If you don't have sendmail, the script will not work properly. (For example, Windows systems typically do not have sendmail installed.) To handle this case, the sampdb distribution contains a modified version of renewal_notify.pl that uses the Mail::Sendmail module that works without the sendmail program. If you install that module, you can use the modified version instead.

You could get fancier with this script?for example, by adding a column to the member table to record when the most recent renewal reminder was sent out and then having renewal_notify.pl update that column when it sends mail. Doing so would help you to not send out notices too frequently. As it is, we'll just assume you won't run this program more than once a month or so.

The two scripts are done now, so you can use them as follows. First, run need_renewal.pl to generate a list of memberships that have expired or will soon do so:

% ./need_renewal.pl > tmp 

Then take a look at tmp to see if it looks reasonable. If so, use it as input to renewal_notify.pl to send renewal messages:

% ./renewal_notify.pl tmp 

To notify individual members, you can specify them by ID number or email address. For example, the following command notifies member 18 and the member having the email address g.steve@pluto.com:

% ./renewal_notify.pl 18 g.steve@pluto.com 

Historical League Member Entry Editing

After we start sending out renewal notices, it's safe to assume that some of the people we notify will renew their memberships. When that happens, we'll need a way to update their entries with new expiration dates. In the next chapter, we'll develop a way to edit member records over the Web, but here we'll develop a command-line script (edit_member.pl) that enables you to update entries using a simple approach of prompting for new values for each part of an entry. It works like this:

  • If invoked with no argument on the command line, edit_member.pl assumes you want to enter a new member, prompts for the initial information to be placed in the member's entry, and creates a new entry.

  • If invoked with a membership ID number on the command line, edit_member.pl looks up the existing contents of the entry, and then prompts for updates to each column. If you enter a value for a column, it replaces the current value. If you press Enter, the column is not changed. If you enter the word none, it clears the column's current value. (If you don't know a member's ID number, you can run show_member.pl last_name to see which entries match the given last name and from that determine the proper ID.)

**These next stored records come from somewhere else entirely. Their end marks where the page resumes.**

-- ==== Sys2Proof/Tests/Slice0.lean ====
section
/-! SUPPORT. The model's own tests: the checks of WellFormed on ill-formed terms, one word of every instruction
written out from the encodings of rule R76, vectors of 95_test_vectors.md (each test names its vector), and
for every statement with hypotheses a witness that meets them. -/

namespace Sys2Proof.Tests

open Sys2Proof.Machine

/-! ### Helpers -/

/-- The reset state with a word at 0x200 and, for the first step, no key down and the random byte 0. -/
def boot (w : Nat) : State := { State.reset.withFetchWord 16 w with inputs := [⟨0, 0⟩] }

/-- The step completes in a state of which `p` holds. -/
def after (s : State) (p : State → Bool) : Bool :=
  match step s with
  | .next t => p t
  | _ => false

/-- The step ends in the fault `f`. -/
def faults (s : State) (f : Fault) : Bool :=
  match step s with
  | .fault g => decide (g = f)
  | _ => false

/-- exec completes in a state of which `p` holds. -/
def execAfter (i : Instr) (s : State) (p : State → Bool) : Bool :=
  match exec i s with
  | .next t => p t
  | _ => false

/-- exec ends in a fault. -/
def execFaults (i : Instr) (s : State) (f : Fault) : Bool :=
  match exec i s with
  | .fault g => decide (g = f)
  | _ => false

theorem exists_of_after {s : State} {p : State → Bool} (h : after s p = true) :
    ∃ t, step s = .next t ∧ p t = true := by
  unfold after at h
  split at h
  · next t ht => exact ⟨t, ht, h⟩
  · simp at h

theorem exists_of_execAfter {i : Instr} {s : State} {p : State → Bool} (h : execAfter i s p = true) :
    ∃ t, exec i s = .next t ∧ p t = true := by
  unfold execAfter at h
  split at h
  · next t ht => exact ⟨t, ht, h⟩
  · simp at h

theorem fault_of_execFaults {i : Instr} {s : State} {f : Fault} (h : execFaults i s f = true) :
    exec i s = .fault f := by
  unfold execFaults at h
  split at h
  · next g hg => rw [hg, of_decide_eq_true h]
  · simp at h

/-! ### WellFormed refuses ill-formed terms (rule R78's groups; rule R230) -/

theorem test_illformed_group0 : wordWellFormed 0x0123 = false := by decide
theorem test_illformed_group5 : wordWellFormed 0x5121 = false := by decide
theorem test_illformed_group8 : wordWellFormed 0x8AB8 = false := by decide
theorem test_illformed_group9 : wordWellFormed 0x9121 = false := by decide
theorem test_illformed_groupE : wordWellFormed 0xE29F = false := by decide
theorem test_illformed_groupF : wordWellFormed 0xF066 = false := by decide
theorem test_wellformed_word : wordWellFormed 0x8ABE = true := by decide
theorem test_illformed_rom : romWellFormed (List.replicate 3585 0) = false := by
  rw [romWellFormed, List.length_replicate]; rfl
theorem test_wellformed_rom : romWellFormed (List.replicate 3584 0) = true := by
  rw [romWellFormed, List.length_replicate]; rfl

/-! ### Decoding: a word of every instruction, bit by bit from rule R76 -/

theorem test_decode_cls : decode 0b0000_0000_1110_0000 = .ok (.cls) := by decide
theorem test_decode_ret : decode 0b0000_0000_1110_1110 = .ok (.ret) := by decide
theorem test_decode_jp : decode 0b0001_1010_1011_1100 = .ok (.jp 0xABC) := by decide
theorem test_decode_call : decode 0b0010_0011_0000_0001 = .ok (.call 0x301) := by decide
theorem test_decode_sei : decode 0b0011_1010_0111_1111 = .ok (.sei 10 0x7F) := by decide
theorem test_decode_snei : decode 0b0100_0011_0001_0001 = .ok (.snei 3 0x11) := by decide
theorem test_decode_ser : decode 0b0101_0001_0010_0000 = .ok (.ser 1 2) := by decide
theorem test_decode_ldi : decode 0b0110_1111_1010_1011 = .ok (.ldi 15 0xAB) := by decide
theorem test_decode_addi : decode 0b0111_0000_1111_1111 = .ok (.addi 0 0xFF) := by decide
theorem test_decode_mov : decode 0b1000_0001_0010_0000 = .ok (.mov 1 2) := by decide
theorem test_decode_or : decode 0b1000_0001_0010_0001 = .ok (.or 1 2) := by decide
theorem test_decode_and : decode 0b1000_0001_0010_0010 = .ok (.and 1 2) := by decide
theorem test_decode_xor : decode 0b1000_0001_0010_0011 = .ok (.xor 1 2) := by decide
theorem test_decode_add : decode 0b1000_1010_1011_0100 = .ok (.add 10 11) := by decide
theorem test_decode_sub : decode 0b1000_0001_0010_0101 = .ok (.sub 1 2) := by decide
theorem test_decode_shr : decode 0b1000_0001_0010_0110 = .ok (.shr 1 2) := by decide
theorem test_decode_subn : decode 0b1000_0001_0010_0111 = .ok (.subn 1 2) := by decide
theorem test_decode_shl : decode 0b1000_1010_1011_1110 = .ok (.shl 10 11) := by decide
theorem test_decode_sner : decode 0b1001_0001_0010_0000 = .ok (.sner 1 2) := by decide
theorem test_decode_ldix : decode 0b1010_0011_0000_0000 = .ok (.ldix 0x300) := by decide
theorem test_decode_jpv0 : decode 0b1011_1111_1111_1111 = .ok (.jpv0 0xFFF) := by decide
theorem test_decode_rnd : decode 0b1100_0011_0000_1111 = .ok (.rnd 3 0x0F) := by decide
theorem test_decode_drw : decode 0b1101_0001_0010_0011 = .ok (.drw 1 2 3) := by decide
theorem test_decode_skp : decode 0b1110_0010_1001_1110 = .ok (.skp 2) := by decide
theorem test_decode_sknp : decode 0b1110_0010_1010_0001 = .ok (.sknp 2) := by decide
theorem test_decode_rddt : decode 0b1111_0011_0000_0111 = .ok (.rddt 3) := by decide
theorem test_decode_wkey : decode 0b1111_1111_0000_1010 = .ok (.wkey 15) := by decide
theorem test_decode_wrdt : decode 0b1111_0000_0001_0101 = .ok (.wrdt 0) := by decide
theorem test_decode_wrst : decode 0b1111_0100_0001_1000 = .ok (.wrst 4) := by decide
theorem test_decode_addix : decode 0b1111_0010_0001_1110 = .ok (.addix 2) := by decide
theorem test_decode_font : decode 0b1111_0000_0010_1001 = .ok (.font 0) := by decide
theorem test_decode_bcd : decode 0b1111_0000_0011_0011 = .ok (.bcd 0) := by decide
theorem test_decode_stm : decode 0b1111_0010_0101_0101 = .ok (.stm 2) := by decide
theorem test_decode_ldm : decode 0b1111_0000_0110_0101 = .ok (.ldm 0) := by decide

/-! ### Decoding: Unknown words of the decode vectors, and bytes -/

theorem test_unknown_0000 : decode 0x0000 = .error .group0 := by decide       -- T-ENC-3
theorem test_unknown_00E1 : decode 0x00E1 = .error .group0 := by decide       -- T-ENC-4
theorem test_unknown_01E0 : decode 0x01E0 = .error .group0 := by decide       -- T-ENC-5
theorem test_unknown_5121 : decode 0x5121 = .error .group5 := by decide       -- T-ENC-10
theorem test_unknown_8ABF : decode 0x8ABF = .error .group8 := by decide       -- T-ENC-13
theorem test_unknown_9121 : decode 0x9121 = .error .group9 := by decide       -- T-ENC-15
theorem test_unknown_E09D : decode 0xE09D = .error .groupE := by decide       -- T-ENC-19
theorem test_unknown_F066 : decode 0xF066 = .error .groupF := by decide       -- T-ENC-21
theorem test_bytes_in_program_order : decodeBytes [0x60, 0x05, 0x61] = .ok (.ldi 0 5, [0x61]) := by decide  -- S12
theorem test_one_byte_is_truncated : decodeBytes [0x60] = .error .truncated := by decide                   -- R79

It's probably overkill to allow an entire entry to be edited this way if all you want to do is update a member's expiration date. On the other hand, a script like this also provides a simple general-purpose way to update any part of an entry without knowing any SQL. (One special case is that edit_member.pl won't allow you to change the member_id field because that's automatically assigned when an entry is created and shouldn't change thereafter.)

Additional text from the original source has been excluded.